To summarize, eigenstates of the Pauli matrix $\sigma_Z$ can be seen as the horizonal and vertical polariations (commonly written as $|H\rangle$ and $|V\rangle$), eigenstates of $\sigma_X$ correspond to diagonal and anti-diagonal polarizations, and eigenstates of $\sigma_Y$ correspond to the left and right-handed polarizations of light.

Thus a measurement corresponding to $\sigma_X$ can be seen as putting a beamsplitter in front of the light path, that splits the light into the horizontal and vertical polarization components. (You can also put a polarization filter, but as such filter measurements are destructive, the post-measurement will be different.
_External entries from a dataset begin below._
-- ==== Sys2Proof/Machine/Barriers.lean ====
section
/-! DEFINITION. Barriers.lean: arrive, wait, sstep and the completion of a generation (R315 to R317, R331), tcommit, trd, thead
(R318, R319). -/
namespace Sys2Proof.Machine

/-- Barrier state of a root for an id (R315). -/
def Gang.bar (g : Gang) (root : Nat) (k : Fin 8) : Barrier :=
  (g.bars.find? (fun b => decide (b.root = root) && decide (b.k = k))).getD { root := root, k := k }

def Gang.setBar (g : Gang) (b : Barrier) : Gang :=
  { g with bars := g.bars.filter (fun x => !(decide (x.root = b.root) && decide (x.k = b.k))) ++ [b] }

/-- The generation of a root's barrier is complete. -/
def Gang.genDone (g : Gang) (b : Barrier) : Bool := decide (g.gens.getD b.k.val 0 ≠ b.gen)

/-- The common traps of R316; the gang and the root's barrier. -/
def barrierM (k : Fin 8) : M (Gang × Barrier) := do
  let r ← runM
  match ← gangM with
  | none => trap 0x0D (word k.val)
  | some g =>
    if g.desc.cls ≠ 2 || r.rcd.depth ≠ r.rcd.rootw || !g.desc.bars.getLsbD k.val then trap 0x0D (word k.val)
    else pure (g, g.bar r.rcd.rootIndex k)

def execArrive (p : Pred) (k : Fin 8) : State → Host.Outcome State Fault Refusal :=
  perform (whole p do
    let (_, b) ← barrierM k
    if b.arr then trap 0x0D (word k.val)
    else do
      releaseM .gang
      modGang (fun g => g.setBar { b with arr := true, byStep := false })
      pure .next)

/-- Under DSM the first issue of wait and sstep ends the task's part, and it stays blocked while it stalls (R53). -/
def endPart (k : Fin 8) : M Unit := do
  match ← gangM with
  | some g =>
    if g.desc.dsm then
      modTask (fun x => if x.waits = some k then x else { x with ended := true, blocked := true, waits := some k })
    else pure ()
  | none => pure ()

/-- The wait for a generation: it completes, or the instruction stalls with what it has done so far (R316). -/
def waitGen (g : Gang) (b : Barrier) : M Flow := do
  endPart b.k
  if g.genDone b then do
    modGang (fun g => g.setBar { b with gen := b.gen + 1, arr := false, byStep := false })
    modTask (fun x => { x with blocked := false, waits := none })
    acquireM .gang
    pure .next
  else failKeep (.stall (.barrier b.k))

def execWait (p : Pred) (k : Fin 8) : State → Host.Outcome State Fault Refusal :=
  perform (whole p do
    let (g, b) ← barrierM k
    if !b.arr then trap 0x0D (word k.val) else waitGen g b)

/-- A request of a task that has neither completed nor failed. -/
def State.requestOpen (s : State) (r : Run) : Bool :=
  s.barges.any (fun (b : Barge) => decide (b.job = r.job) && decide (b.task = r.taskAddr) && b.failed.isNone)

/-- A command of a task that has not completed at its target (R236). -/
def State.commandOpen (s : State) (r : Run) : Bool :=
  s.tiles.any (fun (e : Nat × Tile) => e.2.mq.any (fun o => o.sender == some r.taskAddr)) || (s.tile s.cur).msg.isSome

def execSstep (p : Pred) (k : Fin 8) : State → Host.Outcome State Fault Refusal :=
  perform (whole p do
    let (g, b) ← barrierM k
    let r ← runM
    if b.arr then
      (if b.byStep then waitGen g b else trap 0x0D (word k.val))
    else do
      let s ← get
      endPart k
      if s.requestOpen r then failKeep (.stall .barge)
      else if s.commandOpen r then failKeep (.stall .matrixWait)
      else do
        releaseM .gang
        let b := { b with arr := true, byStep := true }
        modGang (fun g => g.setBar b)
        waitGen g b)

/-! Completion of a generation (R317). -/

/-- Every root has arrived at the generation of an id: a root that has ended since keeps what it had (R315). -/
def Gang.allArrived (g : Gang) (k : Fin 8) : Bool :=
  (List.range g.desc.ntask).all (fun i => (g.bar i k).arr && decide ((g.bar i k).gen = g.gens.getD k.val 0))

/-- A new journal for each root, which runs or waits on its tile, from the tile as it stands (R331): with the barrier whose sstep
closed the superstep, at the PC after it and with its wait over, else at ENTRY. -/
def State.startJournals (s : State) (jid gid : Nat) (by_ : Option (Fin 8)) : State :=
  match s.gang? jid gid with
  | none => s
  | some g =>
    if !g.journalsOn then s.setGang jid gid { g with norestore := false, macs := 0 }
    else
      let pcOf (pc : Word) : Word := if by_.isSome then nextPc pc else pc
      let natom (i : Nat) : Nat := ((g.liveTasks.find? (fun t => t.root == some i)).map (·.natom)).getD 0
      let js := g.placed.zipIdx.filterMap (fun e => match (s.tile e.1).root, (s.tile e.1).run with
        | some w, _ => some (Journal.mk e.2 (s.tile e.1).sp (w.mat.getD (s.tile e.1).mat) [] [] (pcOf w.rcd.cp) (s.tile e.1).spPoison (natom e.2))
        | none, some r => some (Journal.mk e.2 (s.tile e.1).sp (s.tile e.1).mat [] [] (pcOf r.pc) (s.tile e.1).spPoison (natom e.2))
        | none, none => none)
      let s := { s with tiles := s.tiles.map (fun (e : Nat × Tile) =>
        if g.placed.contains e.1 then (e.1, { e.2 with journaling := true, units := [], mregs := [] }) else e) }
      s.setGang jid gid { g with
        journals := js
        doneRoots := []
        norestore := g.liveTasks.any (fun t => t.root.isNone)
        macs := 0
        jbars := g.bars.map (fun (b : Barrier) => if some b.k = by_ then { b with gen := b.gen + 1, arr := false, byStep := false } else b)
        jgens := g.gens
        jquantum := if g.tasks.any (·.ended) then g.quantum + 1 else g.quantum }

/-- A generation completes: every wait of it may end, and the tasks blocked at it are blocked no longer (R53); when every root came
by sstep the superstep closes. -/
def State.completeGen (s : State) (jid gid : Nat) (k : Fin 8) : State :=
  match s.gang? jid gid with
  | none => s
  | some g =>
    if !(g.live && !g.out && g.allArrived k) then s
    else
      let byStep := (List.range g.desc.ntask).all (fun i => (g.bar i k).byStep)
      let g : Gang := { g with
        gens := g.gens.set k.val (g.gens.getD k.val 0 + 1)
        tasks := g.tasks.map (fun (t : TaskInfo) => if t.waits = some k then { t with blocked := false } else t) }
      if !byStep then s.setGang jid gid g
      else
        let g : Gang := { g with batches := g.batches.map (fun (b : Batch) => { b with held := false }) }
        let g1 : Gang := g.seal false (fun _ => true)
        let g : Gang := { g1 with step := g.step + 1 }
        (s.setGang jid gid g).startJournals jid gid (some k)

def execBarrierGenerationComplete (job gang : Nat) (k : Fin 8) (s : State) : Host.Outcome State Fault Refusal :=
  .next (s.completeGen job gang k)

/-! Commit points and tickets (R318, R319). -/

/-- The running task's open entries sealed as one batch, held in a gang that journals (R301, R304). -/
def sealMine : M Unit := do
  let r ← runM
  modGang (fun g => g.seal g.journalsOn (fun e => decide (e.key = r.rcd.key)))

/-- Every batch whose entries have applied has ended: a die-hashed unit of it is on every copy (R303). -/
def Gang.batchesEnded (g : Gang) : Bool := g.batches.all (fun b => g.entries.any (fun e => e.batch == some b.id))

def execTcommit (p : Pred) (wait : Bool) : State → Host.Outcome State Fault Refusal :=
  perform (whole p do
    noBorder
    let r ← runM
    let s ← get
    match s.runGang r with
    | none => illegal
    | some g =>
      if wait && (g.journalsOn || g.desc.digest = 2) then illegal
      else if s.requestOpen r then stall .barge
      else do
        sealMine
        if !wait then pure .next
        else do
          let s ← get
          let mine (e : Entry) : Bool := decide (e.key = r.rcd.key) && e.batch.isSome
          if (s.runGang r).any (fun g => g.entries.any mine || !g.batchesEnded || !(s.job? r.job).any (g.head ·)) then failKeep (.stall .commit)
          else do
            acquireM .package
            pure .next)

def execTrd (p : Pred) (d : WReg) (stream : Fin 16) (tail : Bool) : State → Host.Outcome State Fault Refusal :=
  perform (whole p do
    let r ← runM
    let s ← get
    let st : Stream := match s.job? r.job with
      | some j => j.stream stream.val
      | none => {}
    wrW d (if st.opened then word (if tail then st.tail else st.head) else 0)
    pure .next)

def execThead (p : Pred) (d : WReg) (wait : Bool) : State → Host.Outcome State Fault Refusal :=
  perform (whole p do
    noBorder
    let r ← runM
    let s ← get
    match s.job? r.job, s.runGang r with
    | some j, some g =>
      if wait && !g.head j then stall .head
      else do
        wrW d (if g.head j then 1 else 0)
        pure .next
    | _, _ => illegal)

end Sys2Proof.Machine
end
And because of that, destructive measurements technically don't quite correspond to the Pauli's. Do it with beamsplitters instead of filters, and the analogy is fine again.)
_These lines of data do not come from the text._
-- ==== Sys2Proof/Machine/Tasks.lean ====
section
/-! DEFINITION. Tasks.lean: done, yield, fork, join, spawn, suspend, the waking of a suspended record, launch, gdone (R158 to
R160, R167 to R172). -/
namespace Sys2Proof.Machine

/-! Leaving the tile. -/

/-- The task waits for a reply about a frame (R408). -/
def waitFrame (addr : Nat) : M Unit := do
  let r ← runM
  let s ← get
  if ((s.job? r.job).map (·.blocked.contains addr)).getD false then stall .frame else pure ()

/-- Matrix operations of the tile complete before its task leaves (R221, R223). -/
def waitMatrix : M Unit := do if (← tileM).mq.isEmpty then pure () else stall .matrixWait

/-- Requests with bytes in the scratchpad complete before the task leaves it; frozen ones fail (R285). DEDUCED (log 144): a root that
waits on its own tile (R160) leaves its scratchpad there, and its requests go on. -/
def waitScratch : M Unit := do
  let r ← runM
  let s ← get
  if s.isResident r.job r.rcd then pure ()
  else if s.scratchBusy s.cur then stall .barge
  else set (s.failFrozen s.cur)

/-- The running task's record written back by its own suspension (R19, R168), under DSM with its count of the quantum kept (R53,
log 93); its frame's fault holds the tile (R408). -/
def leaveM (live : Nat) : M Record := do
  let r ← runM
  waitFrame r.taskAddr
  waitMatrix
  waitScratch
  (if (← tileM).spBad (← tileM).base (8 * live) then fail .ue else pure ())
  let s0 ← get
  countM
  let t ← tileM
  (if (← gangM).any (·.desc.dsm) then modTask (fun x => { x with qkept := some (t.ctl cQCOUNT).toNat }) else pure ())
  let s ← get
  let rcd := r.written (nextPc r.pc) live false
  match s.writeBack s.cur r.job rcd with
  | .ok s' => do
    set s'
    pure rcd
  | .error f => do
    set (s0.frameFault s0.cur r.job r.gid rcd.addr rcd.seq.toNat f)
    failKeep (.stall .frame)

/-! done (R158). -/

/-- The decrement done owes its parent at once; a fault of the parent's frame holds the task (R408). -/
def payParent (parent : Nat) : M Unit := do
  let r ← runM
  waitFrame parent
  let s ← get
  match s.decJC r.job r.gid parent (some r.rcd) with
  | .ok s' => set s'
  | .error f => do
    let s := s.frameHold s.cur r.job r.gid parent (s.seqOf r.job parent) f
    set (if f.poison then s.decError r.job r.gid parent (some r.rcd) else s)
    failKeep (.stall .frame)

/-- A task that ends before its children keeps its JC for their decrements (R20, log 60); a root is kept for a rollback of its
superstep (R333). -/
def Gang.leave (g : Gang) (r : Record) : Gang :=
  let g := match g.task? r.addr with
    | some t => if g.journalsOn && t.root.isSome then { g with doneRoots := g.doneRoots ++ [(t, r)] } else g
    | none => g
  if r.jc = 0 then g
  else { g with outlived := g.outlived.filter (fun p => decide (p.1 ≠ r.addr)) ++ [(r.addr, r.jc.toNat)] }

/-- The task of a gang is no longer live; under DSM a parent's decrement is owed until the close (R54). -/
def Gang.endTask (g : Gang) (addr : Nat) (owed : Option Nat) : Gang :=
  match owed with
  | some p => g.mapTask addr (fun t => { t with ended := true, blocked := false, owes := some p })
  | none => { g with tasks := g.tasks.filter (fun t => !(decide (t.addr = addr) && t.owes.isNone)) }

/-- The gang retires once no live task and no owed decrement remains (R158, R54); a measured gang only after its last pass
(R354). -/
def State.maybeRetire (s : State) (jid gid : Nat) : State :=
  match s.gang? jid gid with
  | some g => if g.phase == .running && g.tasks.isEmpty && !g.morePasses then s.retireGang jid gid else s
  | none => s

def execDone (p : Pred) : State → Host.Outcome State Fault Refusal :=
  perform (whole p do
    let r ← runM
    waitMatrix
    let s ← get
    if s.requestOpen r then stall .barge
    else if s.commandOpen r then stall .matrixWait
    else do
      let g ← gangM
      let dsm := g.any (·.desc.dsm)
      releaseM .gang
      (if r.rcd.parent ≠ 0 && !dsm then payParent r.rcd.parent.toNat else pure ())
      countM
      modState (fun s =>
        let s := s.freeTile s.cur
        if r.border then
          match s.job? r.job with
          | some j => (s.setJob r.job (j.freeUpcall r.taskAddr)).frameFreed r.job
          | none => s
        else
          match s.gang? r.job r.gid with
          | some g => (s.setGang r.job r.gid ((g.leave r.rcd).endTask r.taskAddr
              (if dsm && r.rcd.parent ≠ 0 then some r.rcd.parent.toNat else none))).maybeRetire r.job r.gid
          | none => s)
      pure .left)

/-! yield (R159). -/

/-- The record yield hands the tile to, and the state without it: from the head of its own deque, else the front of the ready
queue. A tile that takes no new record gets none (R61, R70, R78). -/
def State.offer (s : State) (n jid : Nat) : Option (Record × State) :=
  match s.job? jid with
  | none => none
  | some j =>
    let t := s.tile n
    if !t.works jid then none
    else match pickFirst (s.mayTakeOwn n jid j) t.deque with
    | some (r, d) => some (r, s.putDeque n d)
    | none => match pickFirst (s.mayTake n jid j) j.ready with
      | some (r, q) => some (r, s.setJob jid { j with ready := q })
      | none => none

/-- The tile as it stands once the yielding record has left it; a root's workspace stays there (R160). -/
def State.vacate (s : State) (n jid : Nat) (rcd : Record) : State :=
  if s.isResident jid rcd then
    s.setTile n { s.tile n with run := none, idle := 0, root := some { rcd := rcd, job := jid, base := (s.tile n).base } }
  else s.freeTile n

/-- The offered record restored and the yielding one pushed at the tail of the deque. An offered record that fails its checks is
gone and the tile is idle (R14, R15); what else makes the restore fail is dealt with, and the yield is made again. -/
def takeOffer (jid n : Nat) (back : State) (rcd : Record) (o : Record × State) : M Flow :=
  match o.2.liftRecord jid n o.1 with
  | (s, none) => do
    set (s.pushDeque n rcd false)
    pure .left
  | (s, some r) =>
    if s.frameBad n jid r then do
      set (back.taskError jid r n)
      failKeep (.stall .frame)
    else match s.bringIn n jid r with
      | .ok s => do
        set ((s.pushDeque n rcd false).settleReady jid)
        pure .left
      | .error f => do
        set (back.frameFault n jid r.gang.toNat r.addr r.seq.toNat f)
        failKeep (.stall .frame)

def execYield (p : Pred) (live : BitVec 10) : State → Host.Outcome State Fault Refusal :=
  perform (whole p do
    let r ← runM
    waitMatrix
    let s ← get
    let gone := r.written (nextPc r.pc) live.toNat false
    if ((s.vacate s.cur r.job gone).offer s.cur r.job).isNone then pure .next
    else do
      let rcd ← leaveM live.toNat
      modState (fun s => s.vacate s.cur r.job rcd)
      match (← get).offer s.cur r.job with
      | some o => takeOffer r.job s.cur s rcd o
      | none => do
        modState (fun s => s.pushDeque s.cur rcd false)
        pure .left)

/-! fork and spawn (R167). -/

/-- The record of a child. -/
def Record.child (r : Record) (cp fp : Word) (live : Nat) (stage : BitVec 16) (join : Bool) : Record where
  cp := cp
  fp := fp
  live := BitVec.ofNat 16 live
  stage := stage
  lin := linSet r.lin (r.depth + 1) r.next
  gang := r.gang
  flags := mkFlags (r.depth + 1) 0 r.rootw false r.handler
  parent := if join then word r.addr else 0

/-- A frame lies within one PRIV entry of the gang, in the border context of a live gang of the job. -/
def State.frameOk (s : State) (r : Run) (fp : Nat) : Bool :=
  let foots := if r.border then
      match s.job? r.job with
      | some j => j.liveGangs.flatMap (fun e => e.2.foot)
      | none => []
    else s.footOf r
  foots.any (fun f => f.kind == .priv && decide (f.base ≤ fp) && decide (fp + 0x1800 ≤ f.base + f.len))

/-- Stage count of a task: its gang's; in the border context the largest there is (log 27). -/
def stageCount (g : Option Gang) : Nat := (g.map (·.desc.nstage)).getD 65535

/-- The child given its place: the head of a deque (fork), the tail of the ready queue (spawn). None when there is no room. -/
def State.placeChild (s : State) (n : Nat) (r : Run) (g : Option Gang) (c : Record) (spawn : Bool) : Option State :=
  match s.job? r.job with
  | none => none
  | some _ =>
    if spawn then
      let s := s.settleReady r.job
      if (s.job? r.job).any (fun j => j.pending.isEmpty && decide (j.ready.length < j.readyQN)) then some (s.enqueue r.job c false)
      else none
    else
      let k := s.placeTile n r.job g c.stage
      if s.dequeRoom r.job k then some (s.pushDeque k c true) else none

/-- The child known to its gang, or to the border context with the regions of its parent (R409). -/
def State.addTask (s : State) (r : Run) (c : Record) : State :=
  if r.border then
    match s.job? r.job with
    | some j =>
      (match j.upcallOf r.taskAddr with
      | some u => s.setJob r.job { j with upcalls := j.upcalls ++ [{ u with frame := 16, addr := c.addr, args := [] }] }
      | none => s)
    | none => s
  else
    match s.gang? r.job r.gid with
    | some g => s.setGang r.job r.gid { g with
        tasks := g.tasks ++ [{ key := c.key, addr := c.addr, ended := g.desc.dsm }]
        norestore := true }
    | none => s

def createM (spawn : Bool) (d a b : WReg) (join : Bool) (live : BitVec 10) (stage : BitVec 16) : M Flow := do
  let r ← runM
  let g ← gangM
  let cp ← rdW a
  let fp ← rdW b
  if 688 < live.toNat || r.rcd.next = 16 || r.rcd.depth = 32 || stageCount g ≤ stage.toNat || !cpOk cp || !fpOk fp then illegal
  else if !(← get).frameOk r fp.toNat then trap 0x07 fp
  else do
    let c := r.rcd.child cp fp live.toNat stage join
    match (← get).placeChild (← get).cur r g c spawn with
    | none => stall .spawnFull
    | some s => do
      set s
      releaseM .gang
      modTile (fun t => { t with run := t.run.map (fun x =>
        { x with rcd := { x.rcd.setNext (r.rcd.next + 1) with jc := if join then x.rcd.jc + 1 else x.rcd.jc } }) })
      modState (fun s => s.addTask r c)
      wrW d (word r.rcd.next)
      pure .next

def execFork (p : Pred) (d a b : WReg) (join : Bool) (live : BitVec 10) (stage : BitVec 16) :
    State → Host.Outcome State Fault Refusal :=
  perform (whole p (createM false d a b join live stage))

def execSpawn (p : Pred) (d a b : WReg) (join : Bool) (live : BitVec 10) (stage : BitVec 16) :
    State → Host.Outcome State Fault Refusal :=
  perform (whole p (createM true d a b join live stage))

/-! join and suspend (R169, R170). -/

/-- A task of a DSM gang is suspended: it has ended its part of the quantum and stays blocked (R53). -/
def blockTask : M Unit := do
  if (← gangM).any (·.desc.dsm) then modTask (fun t => { t with ended := true, blocked := true, joining := false }) else pure ()

/-- Suspension for a reason. -/
def suspendM (live : Nat) (why : SuspWhy) : M Flow := do
  let r ← runM
  let rcd ← leaveM live
  blockTask
  modState (fun s => s.leaveSuspended s.cur r.job rcd why)
  pure .left

/-- join. Under DSM its issue ends the task's part, and the close of the quantum decides it (R54): it is carried out when the
task next issues. -/
def execJoin (p : Pred) (live : BitVec 10) : State → Host.Outcome State Fault Refusal :=
  perform (whole p do
    let r ← runM
    let g ← gangM
    let info := g.bind (·.task? r.taskAddr)
    if 688 < live.toNat then illegal
    else if g.any (·.desc.dsm) && !info.any (·.joining) then do
      modTask (fun t => { t with ended := true, joining := true })
      failKeep (.stall .taskEnd)
    else if r.rcd.jc = 0 then do
      modTask (fun t => { t with joining := false })
      acquireM .gang
      pure .next
    else suspendM live.toNat .join)

/-- A suspended record whose cycle has come (R170). -/
def State.wakeDue (s : State) (x : Susp) : Bool :=
  match x.why with
  | .until c => decide ((c + 1023) / 1024 * 1024 ≤ s.ccy.toNat)
  | _ => false

def execSuspend (p : Pred) (a : WReg) (live : BitVec 10) : State → Host.Outcome State Fault Refusal :=
  perform (whole p do
    let r ← runM
    let c ← rdW a
    if 688 < live.toNat then illegal
    else do
      let f ← suspendM live.toNat (.until c.toNat)
      modState (fun s => if c.toNat ≤ s.ccy.toNat then s.wake r.job r.taskAddr false else s)
      pure f)

def execSuspendWake (job addr : Nat) (s : State) : Host.Outcome State Fault Refusal :=
  match s.job? job with
  | none => .next s
  | some j =>
    if j.susp.any (fun x => decide (x.addr = addr) && s.wakeDue x) && !j.blocked.contains addr then .next (s.wake job addr false)
    else .next s

/-! launch and gdone (R171, R172). -/

/-- The 64 bytes of a task's command (R40). -/
def taskCmd (graph : Bool) (obj tag stat : Word) : List Byte :=
  leBytes 8 obj.toNat ++ (leBytes 8 (if graph then 2 else 1) ++ (leBytes 8 tag.toNat ++ (leBytes 8 stat.toNat ++ leBytes 32 0)))

/-- The staging place of a launch (log 28): set 0 of the polder's lowest slice. -/
def State.launchSlice (s : State) (jid : Nat) : Nat :=
  match (s.job? jid).bind (fun j => s.polder? j.polder) with
  | some p => p.slices.headD 0
  | none => 0

/-- launch: the command staged. The task's earlier stores are released, since the dispatcher's read of the descriptor, the footprint
table and the template sees those to PRIV (R171). -/
def execLaunch (p : Pred) (graph : Bool) (a b c : WReg) (stream : Fin 16) : State → Host.Outcome State Fault Refusal :=
  perform (whole p do
    noBorder
    let obj ← rdW a
    let stat ← rdW b
    let tag ← rdW c
    if stat.toNat % 32 ≠ 0 then trap 0x08 stat
    else do
      let r ← runM
      let s ← get
      stageM (.launch stream.val (taskCmd graph obj tag stat)) 0 (s.launchSlice r.job) 0
      releaseM .gang
      pure .next)

/-- gdone: the commit point of tcommit without its waits (R172): what the task has staged so far is sealed; barge requests that are
open commit at a later point. For a graph node it carries the completion event of R52 once its entries have committed. -/
def execGdone (p : Pred) : State → Host.Outcome State Fault Refusal :=
  perform (whole p do
    noBorder
    sealMine
    modGang (fun g =>
      if g.node.isSome && !g.nodeSent && g.nodeBatch.isNone then { g with nodeBatch := some g.nbatch } else g)
    pure .next)

end Sys2Proof.Machine
end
Of course, you can always choose a different basis (by a unitary transformation). Just make sure that choice made gives the correct commutation relations between the Pauli matrices.

PS: A similar concept to the Jones vector, but which also covers the interior of the Bloch Ball, are the so-called Stokes parameters.

Felix Huber

Posted 2019-10-09T22:15:27.507

Reputation: 186


I see the heart of your question. I'd like to clarify a bit, before answering your question though. Matrices (aka operators) do not measure quantum states--they operate on them. Specifically, they project the state into the matrix's eigenvectors. We can then measure that projected state in a particular basis that may be the same or different than what the quantum state was projected into. But, those are technical details...

A photon does not quite capture the whole picture. Let's see why not.

If you were to use photon polarization to ''visualize'' the Pauli matrices, $\sigma_z$ would represent the up and down possibilities and basis while $\sigma_x$ would be right and left. It gets a little tricky with $\sigma_y$ because we need a third dimension for polarization. As gIS pointed out, circular polarization can be paired with $\sigma_y$. Specifically, the right- and left-handed circular polarizations would be paired with $\sigma_y$.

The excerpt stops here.